-- ==== Sys2Proof/Machine/Alu.lean ====
section
/-! DEFINITION. The ALU instructions (42_alu R155 to R172): memory-operand, immediate, and on A alone. -/

namespace Sys2Proof.Machine

/-- ADD addr (R155). -/
def execAdd (x : BitVec 6) (addr : Word) (s : State) : Host.Outcome State Fault Refusal :=
  .next (s.runMemAlu x 0o10 .add addr)

/-- SUB addr (R156). -/
def execSub (x : BitVec 6) (addr : Word) (s : State) : Host.Outcome State Fault Refusal :=
  .next (s.runMemAlu x 0o11 .sub addr)

/-- AND addr (R157). -/
def execAnd (x : BitVec 6) (addr : Word) (s : State) : Host.Outcome State Fault Refusal :=
  .next (s.runMemAlu x 0o12 .and addr)

/-- OR addr (R158). -/
def execOr (x : BitVec 6) (addr : Word) (s : State) : Host.Outcome State Fault Refusal :=
  .next (s.runMemAlu x 0o13 .or addr)

/-- XOR addr (R159). -/
def execXor (x : BitVec 6) (addr : Word) (s : State) : Host.Outcome State Fault Refusal :=
  .next (s.runMemAlu x 0o14 .xor addr)

/-- CMP addr (R160). -/
def execCmp (x : BitVec 6) (addr : Word) (s : State) : Host.Outcome State Fault Refusal :=
  .next (s.runMemAlu x 0o15 .cmp addr)

/-- ADI imm (R161). -/
def execAdi (x : BitVec 6) (imm : Word) (s : State) : Host.Outcome State Fault Refusal :=
  .next (s.runImmAlu x 0o20 .add imm)

/-- SUI imm (R162). -/
def execSui (x : BitVec 6) (imm : Word) (s : State) : Host.Outcome State Fault Refusal :=
  .next (s.runImmAlu x 0o21 .sub imm)

/-- ANI imm (R163). -/
def execAni (x : BitVec 6) (imm : Word) (s : State) : Host.Outcome State Fault Refusal :=
  .next (s.runImmAlu x 0o22 .and imm)

/-- ORI imm (R164). -/
def execOri (x : BitVec 6) (imm : Word) (s : State) : Host.Outcome State Fault Refusal :=
  .next (s.runImmAlu x 0o23 .or imm)

/-- XRI imm (R165). -/
def execXri (x : BitVec 6) (imm : Word) (s : State) : Host.Outcome State Fault Refusal :=
  .next (s.runImmAlu x 0o24 .xor imm)

/-- CPI imm (R166). -/
def execCpi (x : BitVec 6) (imm : Word) (s : State) : Host.Outcome State Fault Refusal :=
  .next (s.runImmAlu x 0o25 .cmp imm)

/-- INC (R167). -/
def execInc (x : BitVec 6) (s : State) : Host.Outcome State Fault Refusal :=
  .next (s.runAccAlu x 0o16 .inc)

/-- DEC (R168). -/
def execDec (x : BitVec 6) (s : State) : Host.Outcome State Fault Refusal :=
  .next (s.runAccAlu x 0o17 .dec)

/-- RLC (R169). -/
def execRlc (x : BitVec 6) (s : State) : Host.Outcome State Fault Refusal :=
  .next (s.runAccAlu x 0o30 .rlc)

/-- RRC (R170). -/
def execRrc (x : BitVec 6) (s : State) : Host.Outcome State Fault Refusal :=
  .next (s.runAccAlu x 0o31 .rrc)

/-- RAL (R171). -/
def execRal (x : BitVec 6) (s : State) : Host.Outcome State Fault Refusal :=
  .next (s.runAccAlu x 0o32 .ral)

/-- RAR (R172). -/
def execRar (x : BitVec 6) (s : State) : Host.Outcome State Fault Refusal :=
  .next (s.runAccAlu x 0o33 .rar)

end Sys2Proof.Machine
end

Task item: Copy every line of the records above that contains "runMemAlu".

Response area:
  .next (s.runMemAlu x 0o10 .add addr)
  .next (s.runMemAlu x 0o11 .sub addr)
  .next (s.runMemAlu x 0o12 .and addr)
  .next (s.runMemAlu x 0o13 .or addr)
  .next (s.runMemAlu x 0o14 .xor addr)
  .next (s.runMemAlu x 0o15 .cmp addr)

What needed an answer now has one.